The bispectrum, the three-point correlation of primordial fluctuations, is where early-universe models are supposed to part ways. Planck's final analyses constrain the amplitude in the standard templates to f_NL local = -0.9 +/- 5.1, equilateral = -26 +/- 47, and orthogonal = -38 +/- 24, with the PR4 reprocessing giving f_NL local = -0.1 +/- 5.0: consistent with zero in every shape. Scale-dependent extensions, in which f_NL runs with wavenumber, are far more weakly constrained; the data allow substantial running, some modal bins show mild excesses of no individual significance, and the constraining power degrades steeply away from the templates the estimators were built for.
The discomfort for ΛCDM is structural rather than statistical. Single-field slow-roll inflation predicts f_NL of order the slow-roll parameters, around 0.01, through the Maldacena consistency relation: a sharp, falsifiable target, but four orders of magnitude below Planck sensitivity. Multi-field, curvaton, and feature models can produce nearly any amplitude, sign, and scale dependence. The result is a sector where the standard model makes either a prediction it cannot test or no prediction at all: a null result excludes nothing that matters, and any future detection of scale-dependent non-Gaussianity could be retrofitted by some inflationary variant. The bispectrum, advertised as inflation's discriminating test, currently discriminates almost nothing.
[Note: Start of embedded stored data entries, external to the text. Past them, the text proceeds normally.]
theorem readsA (f : FmtA) : ReadsTwo rawA encA f := by
  intro opc ho
  obtain ⟨g, xd, aa, xs, xt, sz, s, q⟩ := f
  have := xd.isLt
  have := aa.isLt
  have := xs.isLt
  have := xt.isLt
  have := sz.toNat_lt
  have := s.toNat_lt
  have hw : xd.toNat * 2 ^ 30 + (aa.toNat * 2 ^ 26 + (xs.toNat * 2 ^ 21 + (xt.toNat * 2 ^ 16 + (sz.toNat * 2 ^ 15 + (s.toNat * 2 ^ 14))))) < 2 ^ 35 := by omega
  have hv : 0 < 2 ^ 46 := by clear hw; omega
  refine ⟨_, _, rfl, ?_⟩
  simp only [Nat.add_assoc]
  refine ⟨(head_rest opc _ g hw ho).1, (head_rest opc _ g hw ho).2.2, (eng_rest q _ hv).2, ?_⟩
  simp only [rawA, (head_rest opc _ g hw ho).2.1, (eng_rest q _ hv).1, low_bits, low_bitOf, FmtA.mk.injEq,
    Nat.reduceAdd, Nat.reduceLeDiff, true_and, and_true]
  refine ⟨bits_eq ?_, bits_eq ?_, bits_eq ?_, bits_eq ?_, bitOf_eq ?_, bitOf_eq ?_⟩ <;> clear hw hv <;> omega

end Sys2Proof.Laws
end

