-- ==== Sys2Proof/Laws/PerInstr.lean ====
section
/-! SUPPORT. For every instruction: decoding its words gives it back (03 R50 to R52). -/

namespace Sys2Proof.Laws.RoundTrip

/-- A well-formed instruction that has words: every core that accepts its opcode decodes them to it, whatever word stands
after a one-word instruction. -/
def Statement (i : Instr) : Prop :=
  i.wf = true → encode i ≠ [] → ∀ (c : CoreIx) (cls w : Nat),
    accepts c cls (field ((encode i).headD 0) 35 9) = true →
    decode c cls ((encode i).headD 0) ((encode i)[1]?.getD w) = .ok i

/-- The table look-up of raw, at an opcode given by itself. -/
noncomputable def rawAt (opc w0 w1 : Nat) : Option Instr :=
  let look (tab : List (Nat → Nat → Instr)) (base : Nat) : Option Instr :=
    (tab[opc - base]?).map (fun f => f w0 w1)
  if opc < 0x80 then look scalTab 0
  else if opc < 0x100 then look vecTab 0x80
  else if opc < 0x140 then look matTab 0x100
  else if opc < 0x160 then look spTab 0x140
  else if opc < 0x180 then look soTab 0x160
  else if opc < 0x1C0 then look xfTab 0x180
  else look syTab 0x1C0

theorem raw_at {w0 opc : Nat} (w1 : Nat) (h : field w0 35 9 = opc) : raw w0 w1 = rawAt opc w0 w1 := by
  subst h; rfl

theorem of_raw {i : Instr} {a b : Nat} (hr : raw a b = some i) (h0 : (encode i).head? = some a)
    (h1 : isTwo (field a 35 9) = true → (encode i)[1]? = some b) (ha : a < 2 ^ 64) (hb : isTwo (field a 35 9) = true → b < 2 ^ 64)
    (hw : i.wf = true) (c : CoreIx) (cls : Nat) (hac : accepts c cls (field a 35 9) = true) :
    decode c cls a b = .ok i := by
  simp only [Instr.wf, Bool.and_eq_true] at hw
  have e0 : ¬ ((encode i).head? ≠ some (a % 2 ^ 64) ∨ i.wf0 = false) := by
    rw [Nat.mod_eq_of_lt ha, h0]; simp [hw.1]
  have e1 : ¬ ((isTwo (field a 35 9) = true ∧ (encode i)[1]? ≠ some (b % 2 ^ 64)) ∨ i.wf1 = false) := by
    rintro (⟨ht, hn⟩ | hn)
    · rw [Nat.mod_eq_of_lt (hb ht), h1 ht] at hn; exact hn rfl
    · simp [hw.2] at hn
  simp only [decode, hac, if_true, hr, if_neg e0, if_neg e1]

/-- An instruction of one word. -/
theorem oneWord {F : Type} {rd : Nat → F} {enc : Nat → F → Nat} {f : F} {mk : F → Instr} {opc : Nat} (hf : Reads rd enc f)
    (ho : opc < 512) (ht : isTwo opc = false) (he : encode (mk f) = [enc opc f])
    (hr : (mk f).wf = true → ∀ w0 w1, rd w0 = f → rawAt opc w0 w1 = some (mk f)) : Statement (mk f) := by
  intro hw _ c cls w hac
  obtain ⟨h1, h2, h3⟩ := hf opc ho
  rw [he] at hac ⊢
  refine of_raw (by rw [raw_at _ h1]; exact hr hw _ _ h2) (by rw [he]; rfl) ?_ h3 ?_ hw c cls hac <;>
    rw [h1, ht] <;> exact fun h => nomatch h

/-- An instruction of two words in one of the shared formats. -/
theorem twoWords {F : Type} {rd : Nat → Nat → F} {enc : Nat → F → List Nat} {f : F} {mk : F → Instr} {opc : Nat}
    (hf : ReadsTwo rd enc f) (ho : opc < 512) (he : encode (mk f) = enc opc f)
    (hr : ∀ w0 w1, rd w0 w1 = f → rawAt opc w0 w1 = some (mk f)) : Statement (mk f) := by
  intro hw _ c cls w hac
  obtain ⟨a, b, e, h1, h2, h3, h4⟩ := hf opc ho
  rw [he, e] at hac ⊢
  exact of_raw (by rw [raw_at _ h1]; exact hr _ _ h4) (by rw [he, e]; rfl) (fun _ => by rw [he, e]; rfl) h2 (fun _ => h3) hw
    c cls hac

/-- An instruction of two words with fields of its own. -/
theorem ownFields {i : Instr} {opc b0 b1 : Nat} {g : Guard} {q : Eng} (ho : opc < 512) (he : encode i = two opc g q b0 b1)
    (h0 : b0 < 2 ^ 35) (h1 : b1 < 2 ^ 46)
    (hr : rawG (head opc g + b0) = g → rawQ (engW q + b1) = q → rawAt opc (head opc g + b0) (engW q + b1) = some i) :
    Statement i := by
  intro hw _ c cls w hac
  obtain ⟨e1, e2, e3⟩ := head_rest opc b0 g h0 ho
  obtain ⟨e4, e5⟩ := eng_rest q b1 h1
  rw [he] at hac ⊢
  exact of_raw ((raw_at _ e1).trans (hr e2 e4)) (by rw [he]; rfl) (fun _ => by rw [he]; rfl) e3
    (fun _ => e5) hw c cls hac

theorem event {i : Instr} (h : encode i = []) : Statement i := fun _ hn => absurd h hn


theorem wf0_of {i : Instr} {b : Bool} (hw : i.wf = true) (h : i.wf0 = b) : b = true :=
  h ▸ ((Bool.and_eq_true _ _).mp hw).1

theorem at_5f (w0 w1 : Nat) :
    rawAt 0x5f w0 w1 = some (if field w0 28 5 = 11 then .fwslotCommit (rawS w0) else .mts (rawS w0)) := rfl
theorem at_81 (w0 w1 : Nat) :
    rawAt 0x81 w0 w1 = some (if bitOf w0 5 then .vsplatSlot (rawV w0) else .vsplatV (rawV w0)) := rfl
theorem at_1c2 (w0 w1 : Nat) : rawAt 0x1c2 w0 w1 = some (rawEcall w0) := rfl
The standing is a stalemate awaiting sensitivity: CMB-S4 and 21-cm surveys target sigma(f_NL) near 1, and galaxy surveys (DESI, Euclid, SPHEREx) probe scale-dependent bias signatures of local non-Gaussianity down to similar levels. Whether the three-point sector finally selects among origins models this decade depends on whether any framework on the table makes a specific, scale-resolved prediction narrow enough to kill.